Tuesday, August 17, 2010

Gerard Henderson, and crucial decisions to be made as Australia confronts a worrying period of war ...



(Above: Bob Menzies at the Sydney opening of War Savings Week 14th October, 1940, found here).

Today it is the melancholy duty of loon pond to advise officially fellow Australians that Australia is in a state of war, and that the dangers the Greens represent is roughly equivalent to the Japanese swooping south, and incidentally or perhaps coincidentally, beware the vorpal blade of the jubjub bird and the frumious bandersnatch.

Or you could listen to Robert Menzies declaring war here.

But what brought all this on?

Sob, yes, oh galumphing snicker snackers, it's time to catch up on what the inner city urban elite chattering classes are thinking, and as a key representative of the class, who better than Gerard Henderson to show us the way?


A hung parliament would be a pain in the neck?

This of course depends on your definition of a hung parliament, since it would be quite possible to argue that the Labor government has been working with a hung parliament these past few years, with every bit of legislation subject to the whim of outright loons of the Steven Fielding kind, independents of the South Australian anti-gambling scattergun on everything else policy wonk kind, the Greens, and a Liberal party determined that opposition means to oppose everything in sight.

But let's forget about that unrepresentative swill dipping their heads into the upper house trough for some pleasant feed, to get down to a little forthright analysis with our resident prattling Polonius:

In his disappointingly flat and unoriginal report on 60 Minutes on Sunday ...

Disappointingly flat and unoriginal?

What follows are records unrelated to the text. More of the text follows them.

/-! Stream entries (R211). -/

/-- First address of a stream entry. -/
def strAddr (s : Nat) : Nat := 0x100000 + 128 * s
/-- The fields of a stream entry. -/
structure Stream where
  enrolled : Bool
  kind : Nat
  srcChk : Bool
  rate : Nat
  id : Nat
  block : Nat
  fmt : Nat
  nph : Nat
  nan : Nat
  ndg : Nat
  auth : Nat
  keySlot : Nat
  blkOfs : Nat
  timeBase : Nat
  frameSize : Nat
  srcHash : Nat
  anaFix : Nat
  phBase : Nat
  svid : Nat
  freqChan : Nat
  chans : List Nat
deriving DecidableEq, Repr
/-- A stream entry from its 32 words. -/
def streamOf (ws : List Word) : Stream :=
  let l := bytesOfWords ws
  let ctl := leAt l 0 2
  { enrolled := ctl.testBit 15, kind := bits ctl 14 12, srcChk := ctl.testBit 11, rate := leAt l 2 2, id := leAt l 4 2,
    block := leAt l 6 1, fmt := leAt l 7 1, nph := leAt l 8 1, nan := leAt l 9 1, ndg := leAt l 10 1,
    auth := leAt l 11 1 % 4, keySlot := leAt l 12 1, blkOfs := leAt l 14 2, timeBase := leAt l 16 3,
    frameSize := leAt l 20 2, srcHash := leAt l 22 2, anaFix := leAt l 24 2, phBase := leAt l 26 2, svid := leAt l 28 2,
    freqChan := leAt l 30 2, chans := (List.range 32).map fun i => leAt l (64 + 2 * i) 2 }
/-- The entry of a slot for values with instant T. -/
def streamAt (b : Block) (T : Gt) (s : Nat) : Stream := streamOf (wordsAt b T (strAddr s) 32)
/-- The entry of a slot now. -/
def streamNow (b : Block) (s : Nat) : Stream := streamOf (wordsNow b (strAddr s) 32)
/-- Slots that have an enrolled entry now: only slots with a listed word can, since the factory table is empty. -/
def slotsNow (b : Block) : List Nat :=
  ((b.regs.filter fun e => 0x100000 ≤ e.1 && e.1 < 0x200000 && e.1 % 128 = 0 && bitAt e.2 15).map fun e => (e.1 - 0x100000) / 128)
/-- Slots with an entry enrolled at any instant since the latest restore: those of now and those of earlier words. -/
def slotsEver (b : Block) : List Nat :=
  let old := (b.glean.past.filter fun e => 0x100000 ≤ e.2.1 && e.2.1 < 0x200000).map fun e => (e.2.1 - 0x100000) / 128
  ((slotsNow b ++ old).eraseDups).mergeSort (· ≤ ·)

/-! Instants (R239). -/

/-- Nanoseconds of instant k of a rate f. -/
def instNs (f k : Nat) : Nat := rndNat (k * 1000000000) f
/-- The number of an instant within its second, when the time is one of the rate's instants. -/
def instOf (f : Nat) (T : Gt) : Option Nat :=
  if f = 0 || fracOf T != 0 then none else
  let k := rndNat (nsOf T * f) 1000000000
  if k < f && instNs f k = nsOf T then some k else none
/-- The bale index of an instant (R239). -/
def baleIndex (f : Nat) (T : Gt) : Nat := (secOf T * f + rndNat (nsOf T * f) 1000000000) % 2 ^ 32
/-- The first instant of a rate later than a time. -/
def nextInst (f : Nat) (t : Gt) : Gt :=
  if f = 0 then t + gtSec else
  let s := secOf t
  let k := nsOf t * f / 1000000000
  match ([k, k + 1, k + 2].filter fun j => j < f && t < mkGt s (instNs f j)).head? with
  | some j => mkGt s (instNs f j)
  | none => mkGt (s + 1) 0

/-! Rates and layouts (R238, R240, R241). -/

/-- Address of a rate's register from its offset in block 0 (R266). -/
def brReg (r o : Nat) : Nat := pg 0x19 (o + 0x40 * r)
/-- A rate by its number. -/
def Block.rate (b : Block) (r : Nat) : RateSt := (b.gran.rates[r]?).getD {}
/-- Changes the Granary. -/
def modGran (f : GranSt → GranSt) (b : Block) : Block := { b with gran := f b.gran }
/-- Changes one rate. -/
def modRate (r : Nat) (f : RateSt → RateSt) (b : Block) : Block :=
  if h : r < 4 then modGran (fun g => { g with rates := g.rates.set r (f g.rates[r]) }) b else b
/-- Bales per second. -/
def Block.rateHz (b : Block) (r : Nat) : Nat := b.f (brReg r 0x080) 7 0
/-- WAIT_MS. -/
def waitMs (b : Block) (r : Nat) : Nat := b.f (brReg r 0x084) 10 0
/-- AMEND_MS. -/
def amendMs (b : Block) (r : Nat) : Nat := b.f (brReg r 0x084) 26 16
/-- Rates allowed for a nominal frequency (R238). -/
def rateList (fnom : Bool) : List Nat := if fnom then [1, 2, 5, 10, 12, 15, 20, 30, 60, 120, 240] else [1, 2, 5, 10, 25, 50, 100, 200]
/-- The ranges of a rate from their 16 words: first slot and count. -/
def rangesOf (ws : List Word) : List (Nat × Nat) := (ws.map fun w => (fld w 12 0, fld w 28 16)).filter fun e => 0 < e.2
/-- A slot lies in the ranges. -/
def inRanges (l : List (Nat × Nat)) (s : Nat) : Bool := l.any fun e => e.1 ≤ s && s < e.1 + e.2
/-- Bytes of a section (R241). -/
def secBytes (nph nan ndg : Nat) : Nat := 32 + 8 * nph + 4 * nan + 2 * ndg
/-- Sections in ascending slot order from members. -/
def placeSecs : Nat → List (Nat × Stream × Bool) → List Section
  | _, [] => []
  | o, (s, e, due) :: l => ⟨s, o, e.nph, e.nan, e.ndg, due⟩ :: placeSecs (o + secBytes e.nph e.nan e.ndg) l
/-- The sections of a bale with instant T (R240, R241): members, and whether each is due. -/
def layoutAt (b : Block) (r : Nat) (T : Gt) : List Section :=
  let rg := rangesOf (wordsAt b T (brReg r 0x200) 16)
  let mem := ((slotsEver b).filter (inRanges rg)).filterMap fun s =>
    let e := streamAt b T s
    if e.enrolled then some (s, e, (instOf e.rate T).isSome) else none
  placeSecs 64 mem
/-- The size of a bale with these sections. -/
def baleSize (l : List Section) : Nat := 64 + sumN (l.map fun s => secBytes s.nph s.nan s.ndg)
/-- The layout of the next bale under the latest tables. -/
def layoutNow (b : Block) (r : Nat) : List Section :=
  let rg := rangesOf (wordsNow b (brReg r 0x200) 16)
  let mem := ((slotsNow b).filter (inRanges rg)).map fun s => (s, streamNow b s, true)
  placeSecs 64 mem
/-- Whether a set of sections is a member's slot. -/
def secOfSlot (l : List Section) (s : Nat) : Option Section := l.find? fun x => x.slot == s

/-! The intake watermark (R17). -/

/-- Stamps of frames that wait at the ports, in the order's grain (R115). -/
def waitStamps (b : Block) : List Gt :=
  b.ports.toList.flatMap fun p =>
    (match p.atGlean with | some f => [shortGrain f.stamp] | none => []) ++ (p.rx.take 1).map fun f => shortGrain f.stamp
/-- The intake watermark (R17): a standby's follows the WMARK records (R475). -/
def Block.mark (b : Block) : Gt :=
  match b.glean.stby with
  | some m => m
  | none => (waitStamps b ++ b.glean.locq.map (·.stamp)).foldl min b.now
/-- Changes of mode, newest first, with the one that a pending request makes (R28). -/
def modeLog (b : Block) : List (Gt × Bool) := match b.mode.pend with
  | some (m, te) => if m = b.mode.govern then b.mode.changes else (te, m) :: b.mode.changes
  | none => b.mode.changes
/-- The mode in which a bale of a time is evaluated (R28). -/
def modeAt (b : Block) (T : Gt) : Bool := match (modeLog b).find? fun e => e.1 ≤ T with
  | some e => e.2
  | none => b.mode.base
/-- The lowest-numbered enabled bale rate (R28). -/
def leadRate (b : Block) : Option Nat := ((List.range 4).filter fun r => (b.rate r).on).head?
/-- A mode is to change at T_eff: the request pends, and MODE_EFF_IDX names its bale of the lead rate (R28, R32). -/
def modePend (m : Bool) (te : Gt) (b : Block) : Block :=
  let c := { b with mode := { b.mode with pend := some (m, te) } }
  match leadRate b with
  | some r => wn (pg 0x00 0x048) (baleIndex (b.rateHz r) te) c
  | none => c
/-- MODE_NOW follows a bale that is told to its readers (R32). -/
def modeSeen (x : BaleRef) (b : Block) : Block :=
  if x.replayed then b else { b with mode := { b.mode with shown := modeAt b x.time } }

/-! Memory of a bale. -/

/-- The bytes of a bale as they stand. -/
def baleBytes (b : Block) (r : Nat) (x : Bale) : List Byte :=
  let s := b.rate r
  readBytes b.granMem (s.base + x.pos * b.n (brReg r 0x08C)) x.size
/-- The Granary offset of a bale. -/
def baleOfs (b : Block) (r : Nat) (x : Bale) : Nat := (b.rate r).base + x.pos * b.n (brReg r 0x08C)
/-- Writes bytes into the Granary. -/
def granWrite (a : Nat) (l : List Byte) (b : Block) : Block := { b with granMem := writeBytes b.granMem a l }
/-- Replaces a bale of a rate's list, by its index. -/
def putBale (r : Nat) (x : Bale) (b : Block) : Block :=
  modRate r (fun s => { s with bales := s.bales.map fun y => if y.idx = x.idx then x else y }) b
/-- Bales of a rate that are open. -/
def RateSt.opens (s : RateSt) : List Bale := s.bales.filter fun x => !x.closed
/-- A bale of a rate by its index. -/
def RateSt.bale (s : RateSt) (i : Nat) : Option Bale := s.bales.find? fun x => x.idx = i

Did I land back in an alternate planet? By all accounts, Latham's performance was a total, dismal, pathetic flop, a disgrace to the Nine Network, 60 Minutes - the ticking clock Skippy of current affairs - and just another outing for a sideshow in the circus freak tent. (Boredom the last original sin for Mark Latham, an old sensation).

Could it be that Henderson needs a vocabulary transplant? How about all bubble, no thought? Nihilist? Get this shit off the air? (Come back Kerry all is forgiven)

Or could it be that Henderson is going to go on and quote Latham approvingly?

Yep, you've guessed it ...

... Mark Latham commented that "in all likelihood Senator Bob Brown and his Green Party will control the next Parliament".

Oh dear, we can see where this is heading. Now of course as a prattling member of the chattering class elite, Henderson likes to take a fair and balanced view, which surprisingly manages to endorse the Liberal party 121% of the time (the 21% is a statistical aberration designed to cope with the repetitive posturing inherent in a Polonius world view). So first we must pause to make sure that while repeating Latham, one is making a principled stand, not given to exaggeration:

This is an exaggeration. The Greens can only exercise a balance of power role in the Senate if they have the support of the opposition of the day (whether Coalition or Labor).

Phew, thank the lord that's cleared up. But now it's possible, just possible, to endorse the Latham world view and announce that the sky might fall in, and very soon:

But it's possible, just possible, the Greens could have a say in determining the circumstances under which Gillard could form a government.

Oh dear, what does this mean? Is he giving up the ghost already, waving the white flag, putting the feather up over the trenches? Or is it beyond the pale to contemplate an alternate scenario?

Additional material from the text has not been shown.